Des spécialistes de la communication, dans le cadre qui leur serait assigné par des responsables politiques, seraient sans doute les plus à même d'élaborer des messages à l'impact garanti, de tenir compte de ces différences de perception entre les publics et d'éviter les erreurs contre-productives telles que celle précédemment évoquée.
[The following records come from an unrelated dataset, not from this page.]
-- ==== Sys2Proof/Machine/State.lean ====
section
/-!
DEFINITION. The state of the A880: every register, queue, buffer, counter, mode and pin that the spec gives the block, and
the queue of commands that wait.  All of it is plain data.  Reasons to stop, and the state after POR_N.
-/

namespace Sys2Proof.Machine

/-- The state.  `regs` and the byte maps are sorted lists without repeats and without entries equal to what an unlisted
place reads as (`SMap.wf`). -/
structure State where
  pending   : List Instr               -- commands that wait, oldest first
  reply     : Reply                    -- answer to the latest request
  regs      : List (Nat × Word)        -- set-up registers by physical address; unlisted = reset value (RegTable)
  mem       : List Host.Cell           -- DDR, engine and cluster memories, Heath window, PCIe windows; unlisted = 0
  flash     : List (Nat × Byte)        -- boot flash by flash address; unlisted = 0xFF
  ddrDamage : List (Nat × Damage)      -- by physical address ÷ 64
  sramDamage : List (Nat × Damage)     -- by physical address ÷ 8
  sramSent  : List (Nat × Nat)         -- memory instance ↦ elapsed time of its last CE record (R319)
  dgkBuilt  : Bool                     -- the Dagiesk table is built and locked (R43)
  iotlb     : List Window              -- translations the IOMMU holds (R161)
  engines   : Vector Engine 64
  sems      : Vector (Vector Nat 32) 16   -- semaphores by partition unit (R102)
  ctxs      : Vector Ctx 32
  parts     : Vector (Option Partition) 16
  models    : List Model
  jobs      : List Job
  jobNext   : Nat
  laneLast  : List LaneLast
  turn      : List Nat                 -- contexts an entry of which Miller has read in the present turn (R233)
  events    : List CtxEvent            -- events CTX0 has not been told of yet, oldest first (R197)
  bus       : List ReleaseEvent        -- release events on the time bus, oldest first
  tb        : Timebase
  tt        : Timetable
  streams   : Vector Stream 20
  tiles     : Vector (List Byte) 8     -- what each raster core's tile memory holds of its tile: colour, then depth and stencil (R338, R344)
  csiFill   : Vector Nat 4             -- bytes in the line buffer of each receiver (R277)
  ssps      : Vector SspPort 4
  fusion    : Fusion
  dmcs      : Vector Dmc 8
  slc       : List SlcLine
  slcUses   : Vector (List (Nat × Nat)) 8  -- what each group's replacement knows: a line and the way it was met in, latest first (R329)
  caches    : List CacheLine           -- lines the application cores' caches hold, latest first (R362)
  links     : List Link
  linkLost  : List Initiator           -- transactions that have lost a flit on a faulty link and await RESP = LINK (R322)
  holdWays  : Nat                      -- depth-hold ways in force (R331)
  wheelPos  : Vector Nat 16            -- next slot of each wheel (R335)
  wheelRun  : Vector WheelRun 16       -- what each subchannel's slots went to (R312)
  wheelLive : List (Nat × Word)        -- the active wheel bank, by window address; unlisted = reset value
  wheelOut  : Vector (Option WheelReq) 16  -- the burst issued at the latest slot
  channels  : Vector (List WheelReq) 16   -- requests in the virtual channels of the router output before each subchannel (R333)
  ddrQueue  : Vector (List WheelReq) 16   -- requests that each subchannel has queued, oldest first
  guardLive : List (Nat × Word)        -- committed region registers by address; unlisted = reset value
  guardWait : List GuardAccess         -- waiting for a fence
  guardSent : List (Nat × Nat)         -- target ↦ elapsed time of its last CE record
  gq        : Vector GfxQueue 8
  gfxRun    : Option GfxRun
  heads     : Vector Head 4
  harts     : Vector Hart 16
  heath     : Heath
  msis      : List Msi                 -- MSIs on their way, oldest first
  irqs      : List (Nat × Nat)         -- interrupt files: file page ↦ pending identity
  irqEn     : List (Nat × Nat)         -- interrupt files: file page ↦ enabled identity (R394)
  msiDropAt : Option Nat               -- elapsed time of the last MSI_DROP record
  weirs     : Vector Weir 2
  semOps    : List SemOp               -- semaphore operations that run
  gw        : Gateway
  erm       : Erm
  errs      : List ErrRecord           -- error records on their way to the intake, oldest first
  windows   : Vector (Option TestWindow) 16
  tests     : Vector TestCycle 64
  fuses     : Fuses
  rom       : BootRom
  wdts      : Vector FwWatchdog 12
  cfgMarks  : List Nat                 -- pages (address ÷ 0x2000) of blocks without a CFG_ERR bit that recorded an error (R14)
  fwlSeq    : Nat                      -- record counter of FWL; kept through WARM_RST_N (R13)
  therm     : Thermal
  pins      : Pins
  portLinks : Vector Bool 14           -- link state of the switch ports
  ticks     : Nat                      -- the model's own counter, to which Config's free values are applied
  deriving DecidableEq, Repr

/-- Reasons to stop with a fault.  No command stops the A880: it answers errors and goes on, so nothing raises this. -/
inductive Fault where
  /-- Raised by no meaning; it is here so that the type is not empty.  Safe. -/
  | none
  deriving DecidableEq, Repr

/-- Reasons to refuse a command. -/
inductive Refusal where
  /-- The command has no meaning in the model yet; raised by the arms of `exec` alone.  Safe: nothing is claimed. -/
  | notModelled (mnemonic : String)
  deriving DecidableEq, Repr

/-- The permanent fuses of a part as shipped in grade D (R2); key slot 0 programmed, the other
fuses unblown (DESIGN CHOICE, log entry 3). -/
def Fuses.shipped : Fuses :=
  { lifecycle := 1, inForce := 1, hybrid := false, keyprog := 1, revoked := 0, counts := Vector.replicate 8 0, wear := 0 }

/-- The registers whose reset value comes from those fuses: BOOT_FUSE and BOOT_LCS. -/
def Fuses.regs : List (Nat × Word) := [(0x1B000010, 0x10#32), (0x1B000050, 0x1#32)]

/-- The state right after POR_N: registers at the reset values of their field maps, nothing in memory, no command waiting.
The Heath cores have started the boot ROM (R465). -/
def State.reset : State :=
  { pending := [], reply := { resp := .okay, data := [] }, regs := Fuses.regs, mem := [], flash := [], ddrDamage := [],
    sramDamage := [], sramSent := [], dgkBuilt := false, iotlb := [], engines := Vector.replicate 64 Engine.reset,
    sems := Vector.replicate 16 (Vector.replicate 32 0), ctxs := Vector.replicate 32 Ctx.reset,
    parts := Vector.replicate 16 none, models := [], jobs := [], jobNext := 0, laneLast := [], turn := [], events := [], bus := [],
    tb := Timebase.reset, tt := Timetable.reset, streams := Vector.replicate 20 Stream.reset,
    tiles := Vector.replicate 8 [], csiFill := Vector.replicate 4 0, ssps := Vector.replicate 4 SspPort.reset, fusion := Fusion.reset,
    dmcs := Vector.replicate 8 Dmc.reset, slc := [], slcUses := Vector.replicate 8 [],
    caches := [], links := [], linkLost := [], holdWays := 0, wheelPos := Vector.replicate 16 0, wheelRun := Vector.replicate 16 WheelRun.reset,
    wheelLive := [], wheelOut := Vector.replicate 16 none,
    channels := Vector.replicate 16 [], ddrQueue := Vector.replicate 16 [],
    guardLive := [], guardWait := [], guardSent := [], gq := Vector.replicate 8 GfxQueue.reset,
    gfxRun := none, heads := Vector.replicate 4 Head.reset, harts := Vector.replicate 16 Hart.reset, heath := Heath.reset,
    msis := [], irqs := [], irqEn := [], msiDropAt := none, weirs := Vector.replicate 2 Weir.reset, semOps := [], gw := Gateway.reset,
    erm := Erm.reset, errs := [], windows := Vector.replicate 16 none, tests := Vector.replicate 64 TestCycle.reset,
    fuses := Fuses.shipped, rom := BootRom.reset, wdts := Vector.replicate 12 FwWatchdog.reset, cfgMarks := [], fwlSeq := 0,
    therm := Thermal.reset, pins := Pins.reset, portLinks := Vector.replicate 14 false, ticks := 0 }

end Sys2Proof.Machine
end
Se disant « très déçu par la qualité des spots publicitaires ou des campagnes d'information », le ministre de l'éducation nationale a déclaré à la commission avoir « le sentiment qu'il faudrait, pour être efficace, mobiliser les talents d'un metteur en scène professionnel de très grand talent (...) capable de faire un véritable film au niveau d'un grand réalisateur et non pas au niveau des spots publicitaires habituels ».

Constat totalement partagé par le président de l'OFDT qui a expliqué à la commission que « la lisibilité du dispositif d'aide et la capacité de l'information à être donnée au plus près de la personne » étaient fondamentaux. M. Parquet a déploré en ce sens que « les informations qui sont données (soient) très loin des préoccupations et peu adaptées », estimant que la prévention « doit être faite par des professionnels qui ont cette compétence particulière ».